## [To do]
Each line from the one that contains "s.pc).setPc (zextAddr nnn))" to the last line of the records below must be restated word for word.

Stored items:
-- ==== Sys2Proof/Machine/Control.lean ====
section
/-! DEFINITION. Control transfer (spec 41_control R122 to R125). Each meaning runs on the state after E1, where `pc` is
the address of the next instruction. -/

namespace Sys2Proof.Machine

/-- 00EE: `pc <- popCall()` (R122). -/
def execRet (s : State) : Host.Outcome State Fault Refusal := .next (s.popCall.setPc s.poppedAddr)

/-- 1NNN: `pc <- zext_16(NNN)` (R123). -/
def execJp (nnn : Addr) (s : State) : Host.Outcome State Fault Refusal := .next (s.setPc (zextAddr nnn))

/-- 2NNN: `pushCall(pc)`, then `pc <- zext_16(NNN)` (R124). -/
def execCall (nnn : Addr) (s : State) : Host.Outcome State Fault Refusal :=
  .next ((s.pushCall s.pc).setPc (zextAddr nnn))

/-- BNNN: `pc <- zext_16(NNN) + zext_16(V[0])` (R125). -/
def execJpV0 (nnn : Addr) (s : State) : Host.Outcome State Fault Refusal :=
  .next (s.setPc (zextAddr nnn + zextByte (s.readV 0)))

end Sys2Proof.Machine
end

## [Written solution]
  .next ((s.pushCall s.pc).setPc (zextAddr nnn))

/-- BNNN: `pc <- zext_16(NNN) + zext_16(V[0])` (R125). -/
def execJpV0 (nnn : Addr) (s : State) : Host.Outcome State Fault Refusal :=
  .next (s.setPc (zextAddr nnn + zextByte (s.readV 0)))

end Sys2Proof.Machine
end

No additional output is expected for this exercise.